Режиссёр на площадке был главный. Да, потом его могли прессовать по идеологическим причинам. Но художник лично отвечал за произведение искусства. Никто, кроме художника. За идеологию могла отвечать редактура, студийное начальство, а за искусство отвечал только творец.

Сегодня художник – никто, «конь в пальто». Он наёмник. Самая неуважаемая личность. Его покупают «на корню», с потрохами.

Ну, вот я сценарист, у меня покупают «на корню» сценарий. У меня вариантов два – или продать, или не продавать. Я хочу есть – я продаю. Я подписываю договор, в котором я сразу продаю все свои права.

С моим сценарием дальше можно делать что угодно, им можно оклеивать стены туалета. Он продан с потрохами. Моё авторское право только в одном – чтобы его не украли. Но делать с ним могут, что хотят. Мальчика сделать девочкой и так далее.

Режиссёру продюсер говорит: «Будешь снимать эту артистку, этого артиста». – «Как? А я вот другую...» – «Нет, будешь снимать этих». – «Как, почему?» – «Деньги мои, я хозяин, я так решил». И так далее.

Ничего путного в таких условиях никто никогда не сделает. Когда продюсер на Западе принимается за разработку проекта, он не «нанимает», а «приглашает». И не он, приглашающая сторона, ставит условия, а ему ставят условия. И тогда в условиях свободы от – хоть идеологии, хоть денег, всё равно чего – художник делает кино. И это режиссёр должен добиться, чтобы актёр хорошо играл. Режиссёр – он за всё отвечает. А у нас режиссёру говорят: «Значит, так, артистка уже два дня снималась, мы на эти съёмки много денег потратили, и если эта артистка тебе не нравится, то как ты думаешь, кого мы первого уволим – её или тебя? Кого нам проще заменить?»

И артистка, которая ноль без палочки, смазливая мордочка там, не знаю ещё что, уже знает, что уволят режиссёра, а не её. И ведёт себя соответственно.

Художника положено ценить. Глупая, плохая, нехорошая советская власть это знала, а современная, демократическая власть об этом даже не думает. Они почему-то думают, что главные они, а не творцы. И это везде.

Ну, бывают, конечно, такие творческие симбиозы продюсер-режиссёр, как вот Роднянский-Звягинцев там, Сельянов и Балабанов. Но это не норма, это – исключение. Норма – то, о чём я рассказываю.

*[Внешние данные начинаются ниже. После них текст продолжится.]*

-- ==== Sys2Proof/Tests/Slice0.lean ====
section
/-! SUPPORT. Tests against the guide's worked figures and rules, ill-formed commands refused, and for each statement with hypotheses a
witness that meets them. Expected values are the guide's, or worked by hand from the rule that the name or comment gives. -/

namespace Sys2Proof.Tests

open Sys2Proof.Machine

set_option Elab.async false

/-! Helpers -/

/-- The state after a command. No command here stops, so the last arm is never met. -/
def after (s : State) (c : Instr) : State :=
  match exec c s with
  | .next t => t
  | _ => s

def ran (s : State) (l : List Instr) : State := l.foldl after s

/-- Requests of one port, each with its reply sent. -/
def served (p : Port) (s : State) (l : List Instr) : State := ran s (l.flatMap fun c => [c, .replySent p])

/-- Status and data of the reply ready at a port. -/
def told (s : State) (p : Port) : Option (Status × ReplyData) := (s.replyAt p).map fun r => (r.status, r.data)

def status (s : State) (p : Port) : Option Status := (s.replyAt p).map (·.status)

/-- The statuses of several requests, each sent alone to the same state. -/
def statuses (s : State) (p : Port) (l : List Instr) : List (Option Status) := l.map fun c => status (after s c) p

def seconds (n : Nat) : List Instr := List.replicate n .secondEvent

def seen : Attributes := { size := 1, colour := 2, label := 3, material := 4, fitted := true }

def ann (tag : Tag) (category : Byte) : Announcement :=
  { tag := tag, category := category, sku := 7, size := 1, colour := 2, label := 3, material := 4, fitted := true, delivery := 0 }

def caseAt (s : State) (t : Tag) : Case := (s.case? t).getD (.opened (ann t 0) 0)

def noMask : AttrSet := { size := false, colour := false, label := false, material := false, fitted := false }

def record (rate : BitVec 16) (mask : AttrSet) : CategoryWrite :=
  { step := 0, tA := 900, tB := 700, tC := 400, window := 0, rate := rate, tolerance := 50, mask := mask, wearLimit := 0 }

/-- A LIVE floor: P1 audit-capable, category 3 with every item selected and its size compared, T8 of capacity 2 linked to T10 for
RESTOCK and T9 of capacity 1 for AUDIT, and two announced items: tag 1 of category 0, tag 2 of category 3. -/
def floor : State := served 7 State.reset
  [.writeSettings 7 0 { holdLimit := 600, dwellLimit := 90, expectLimit := 30, everyError := false, auditCapable := 2 },
   .writeCategory 7 0 3 (record 4096 { noMask with size := true }),
   .writeTote 7 0 { tote := 8, state := 1, capacity := 2, link := some 10 },
   .writeTote 7 0 { tote := 9, state := 1, capacity := 1, link := none },
   .writeToteMap 7 0 [{ cls := 0, category := 0, valid := true, tote := 8 }, { cls := 0, category := 3, valid := true, tote := 8 },
                      { cls := 5, category := 3, valid := true, tote := 9 }],
   .expectReturn 7 0 (ann 1 0), .expectReturn 7 0 (ann 2 3), .goLive 7 0]

/-- Tag 1 through its first grade into T8. -/
def held : State := served 0 floor [.claimCase 0 0 1]
def grading : State := after held (.submitGrade 0 0 1 seen [])
def graded : State := ran grading [.firstGradeCompletion, .replySent 0]
def routed : State := served 6 graded [.routeQuery 6 0 1]
def placed : State := served 6 routed [.confirmPlacement 6 0 1 8]

/-- Tag 2, selected for audit, through the audit tote T9 to the auditor at P1. -/
def awaiting : State := ran floor [.claimCase 0 0 2, .replySent 0, .submitGrade 0 0 2 seen [], .firstGradeCompletion, .replySent 0]
def parked : State := served 6 awaiting [.routeQuery 6 0 2, .confirmPlacement 6 0 2 9]
def auditHeld : State := served 1 parked [.claimCase 1 0 2]
def auditing : State := after auditHeld (.submitGrade 1 0 2 seen [])

/-- Tag 2 with a mismatch in size: band Q. -/
def quarantined : State := ran floor
  [.claimCase 0 0 2, .replySent 0, .submitGrade 0 0 2 { seen with size := 2 } [], .firstGradeCompletion, .replySent 0]

/-- A tote in a given state with a manifest and a reserved count, on the reset floor. -/
def withTote (st : ToteState) (capacity reserved : Nat) (tags : List Tag) (link : Option ToteNo := none) : Tote :=
  { state := st, capacity := capacity, filled := tags.length, reserved := reserved, link := link, manifest := tags }

/-! Ill-formed commands are refused, and the longest well-formed ones are not -/

theorem test_wellFormed_weights :
    [52, 53].map (fun n => (Instr.writeWeights 0 0 0 0 (List.replicate n { weight := 0, wear := false })).wellFormed) =
      [true, false] := by decide +kernel

theorem test_wellFormed_map :
    [39, 40].map (fun n => (Instr.writeToteMap 0 0 (List.replicate n { cls := 0, category := 0, valid := true, tote := 0 })).wellFormed)
      = [true, false] := by decide +kernel

theorem test_wellFormed_submit :
    [75, 76].map (fun n => (Instr.submitGrade 0 0 0 seen (List.replicate n { defect := 0, severity := 0 })).wellFormed) =
      [true, false] := by decide +kernel

theorem test_wellFormed_badKind :
    [0, 1, 31, 32, 255].map (fun k => (Instr.badKindRequest 0 0 k).wellFormed) = [true, false, false, true, true] := by decide

/-- A wrong SYNC, a LEN below 2, a LEN above 160, a missing character, a wrong CHK. -/
theorem test_wellFormed_frame :
    ([[0xA5, 2, 4, 0x11, 0xF5], [0x5A, 2, 4, 0x11, 0xF5], [0xA5, 1, 4, crc8 [1, 4]], 0xA5 :: 161 :: List.replicate 162 0,
      [0xA5, 2, 4, 0xF5], [0xA5, 2, 4, 0x11, 0xF4]] : List (List Byte)).map (fun l => (Instr.goodFrame 0 l).wellFormed) =
      [true, false, false, false, false, false] := by decide +kernel

/-- R159's example: a Read Clock with request number 0x11, and the reply of twelve further characters is ready at P7. -/
theorem test_frame_example : Request.frame 0x11 .readClock = [0xA5, 2, 4, 0x11, 0xF5] := by decide +kernel

/-- R158, R159, R163, R167: the frames of a reply of status TOO_LATE alone, and of NOT_LIVE with its tag. -/
theorem test_reply_frames :
    Reply.frame { kind := 25, num := 7, status := .tooLate, data := .none } = [0xA5, 3, 25, 7, 22, 0xAB] ∧
      State.reset.frameToSend 6 = none ∧
      (after State.reset (.routeQuery 6 9 0x08000041)).frameToSend 6 =
        some [0xA5, 7, 28, 9, 15, 8, 0, 0, 0x41, 0x13] := by decide +kernel

theorem test_frame_runs :
    told (after State.reset (.goodFrame 7 [0xA5, 2, 4, 0x11, 0xF5])) 7 = some (.ok, .clock 0 0 0 0 0 0 false) := by decide +kernel

theorem test_decodeTableWord : decodeTableWord 8 0xA5 = none := rfl

/-- R158: the character 0xA5 on the line, written out: start, data lowest first, four ones and so an even parity bit of 0, stop. -/
theorem test_char_bits :
    charBits 0xA5 = [false, true, false, true, false, false, true, false, true, false, true] ∧
      charBits 0x07 = [false, true, true, true, false, false, false, false, false, true, true] := by decide

/-- R158, R161: SYNC with its lowest data bit turned, with its parity bit turned, and without its stop bit. -/
theorem test_char_faults :
    let line := fun bits => ((State.reset.receiveBits 0 bits).port 0).line
    line [false, false, false, true, false, false, true, false, true, false, true] = LineStatus.clear.setParity ∧
      line [false, true, false, true, false, false, true, false, true, true, true] = LineStatus.clear.setParity ∧
      line [false, true, false, true, false, false, true, false, true, false, false] = LineStatus.clear.setFraming := by decide +kernel

/-- R159, R161: R159's frame with another CHK, a LEN of 1, a LEN of 161, and a frame after characters that are not SYNC. -/
theorem test_frame_faults :
    let line := fun chars => ((after State.reset (.goodFrame 7 chars)).port 7).line
    line [0xA5, 2, 4, 0x11, 0xF4] = LineStatus.clear.setCheck ∧ line [0xA5, 1] = LineStatus.clear.setLength ∧
      line [0xA5, 161, 0, 0] = LineStatus.clear.setLength ∧
      status (after State.reset (.goodFrame 7 [0, 0x5A, 0xA5, 2, 4, 0x11, 0xF5])) 7 = some .ok := by decide +kernel

/-- R68, R160: the grade record of a Submit Grade reply: grader 3; D 364, V 0, S 977; band A; no mismatch; CLAMPED and LATE. -/
theorem test_grade_chars :
    GradeRecord.chars { grader := 3, deduction := 364, wear := 0, score := 977, band := .a, mismatch := AttrSet.ofChar 0,
                        ceilingFlag := false, floorFlag := false, clampedFlag := true, wearFlag := false, lateFlag := true } =
      [3, 1, 0x6C, 0, 0, 3, 0xD1, 0, 0, 0x14] := by decide

/-! The guide's worked figures -/

def knit : CategoryRecord :=
  { step := .minusOne, tA := 950, tB := 800, tC := 500, window := 30, rate := 1229, tolerance := 50,
    mask := { size := true, colour := true, label := false, material := false, fitted := true }, wearLimit := 0 }

def computing (r : CategoryRecord) (weights : List (Nat × WeightEntry)) (obs : List Observation) : Computation :=
  { submission := { tag := 1, grader := 3, kind := .first, observed := seen, observations := obs }, category := 3,
    declared := seen, record := r, weights := ⟨weights⟩ }

/-- 3.4, a knitwear item: D 364, S 977, band A. -/
theorem test_grade_knitwear :
    let g := (computing knit [(5, ⟨40, false⟩), (12, ⟨96, false⟩), (20, ⟨200, false⟩)] [⟨12, 3⟩, ⟨20, 2⟩, ⟨5, 1⟩]).grade false
    (g.deduction, g.score, g.band, g.floorFlag) = (364, 977, .a, false) := by decide +kernel

/-- 3.4, the limits: D 65535, S 0, band D, with CEILING, FLOOR and CLAMPED. -/
theorem test_grade_limits :
    let g := (computing { CategoryRecord.neutral with step := .plusOne } [(1, ⟨4095, false⟩), (2, ⟨4095, false⟩)]
      [⟨1, 7⟩, ⟨2, 12⟩]).grade false
    (g.deduction, g.score, g.band, g.ceilingFlag, g.floorFlag, g.clampedFlag) = (65535, 0, .d, true, true, true) := by decide +kernel

/-- 3.5, a worn pair of jeans: D 760, V 560, S 952, band Q. -/
theorem test_grade_jeans :
    let g := (computing { CategoryRecord.neutral with wearLimit := 480 } [(20, ⟨200, false⟩), (30, ⟨160, true⟩), (31, ⟨80, true⟩)]
      [⟨30, 2⟩, ⟨20, 1⟩, ⟨31, 3⟩, ⟨31, 0⟩]).grade false
    (g.deduction, g.wear, g.score, g.band, g.wearFlag) = (760, 560, 952, .q, true) := by decide +kernel

/-- R57's table. -/
theorem test_points :
    [0, 7, 8, 23, 24, 364, 15992, 16007, 16008, 65535].map pointsOf = [0, 0, 1, 1, 2, 23, 1000, 1000, 1001, 4096] := by decide

/-- 5.2, the sampler from device reset. -/
theorem test_sampler :
    (List.range 6).map (fun n => samplerStep^[n] 0x5A3C) = [0x5A3C, 0xB479, 0x68F2, 0xD1E5, 0xA3CA, 0x4794] := by decide +kernel

/-- 5.4, outcomes around a tolerance of 20. -/
theorem test_outcomes :
    let g := fun s x => { (computing knit [] []).grade false with score := s, band := x }
    [(990, Band.a), (957, .a), (956, .a), (1000, .a), (940, .b), (983, .q)].map (fun x => outcomeOf (g 977 .a) (g x.1 x.2) 20) =
      [.agree, .agree, .dispute, .dispute, .dispute, .dispute] := by decide +kernel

В Советском Союзе выращивались актёры, и их пестовали, растили. Их учили не только в вузе, а и на сцене, на съёмочной площадке. А сегодня у них потогонная система – давай, давай, давай. Им учиться играть некогда. У них времени хватает только текст выучить и пробубнить его быстренько. Когда-нибудь, возможно, не при нашей жизни, сообразят, поймут, что кино – это идеология. Это не просто развлечение, не просто искусство. Это – идеология.

Китайцы свою идеологию продвигают вместе со своими «фильмами-балетами» про боевые искусства. Они тихо-мирно рассказывают про свою великую историю, про то, какие они крутые, какие они непобедимые. Они внушают мировому сообществу мысль об этом, а мировое сообщество эту мысль хавает. Никто не замечает, как мысль о непобедимости китайцев врастает в сознание вместе с их фильмами. Хотя история знает, какие они были непобедимые – и Чингисхан, и японцы, которых в сто раз меньше, очень хорошо их непобедимость показали.

А мы какую мысль внушаем мировому сообществу? Что мы грязные, вонючие, тупые, подзаборные. Что наша жизнь – сплошной кошмар – во все обозримые времена. Мы какой продукт продвигаем на мировой рынок? Вот такой. Так ведь, или не так? Так! И кому это охота будет смотреть, кроме трёх с половиной кинокритиков?

– Грустно.

– Не весело.

– Но вот, Ирина, помимо тех имён, которые Вы назвали, всё-таки ещё какие-то появляются фильмы, которые...

– Появляются, конечно.

– «Аритмия» замечательная...

– Ну, Хлебников появился не вчера. Но вот заметьте, движение Хлебникова вверх – оно ведь идёт по каким-то очень правильным, чётким алгоритмам.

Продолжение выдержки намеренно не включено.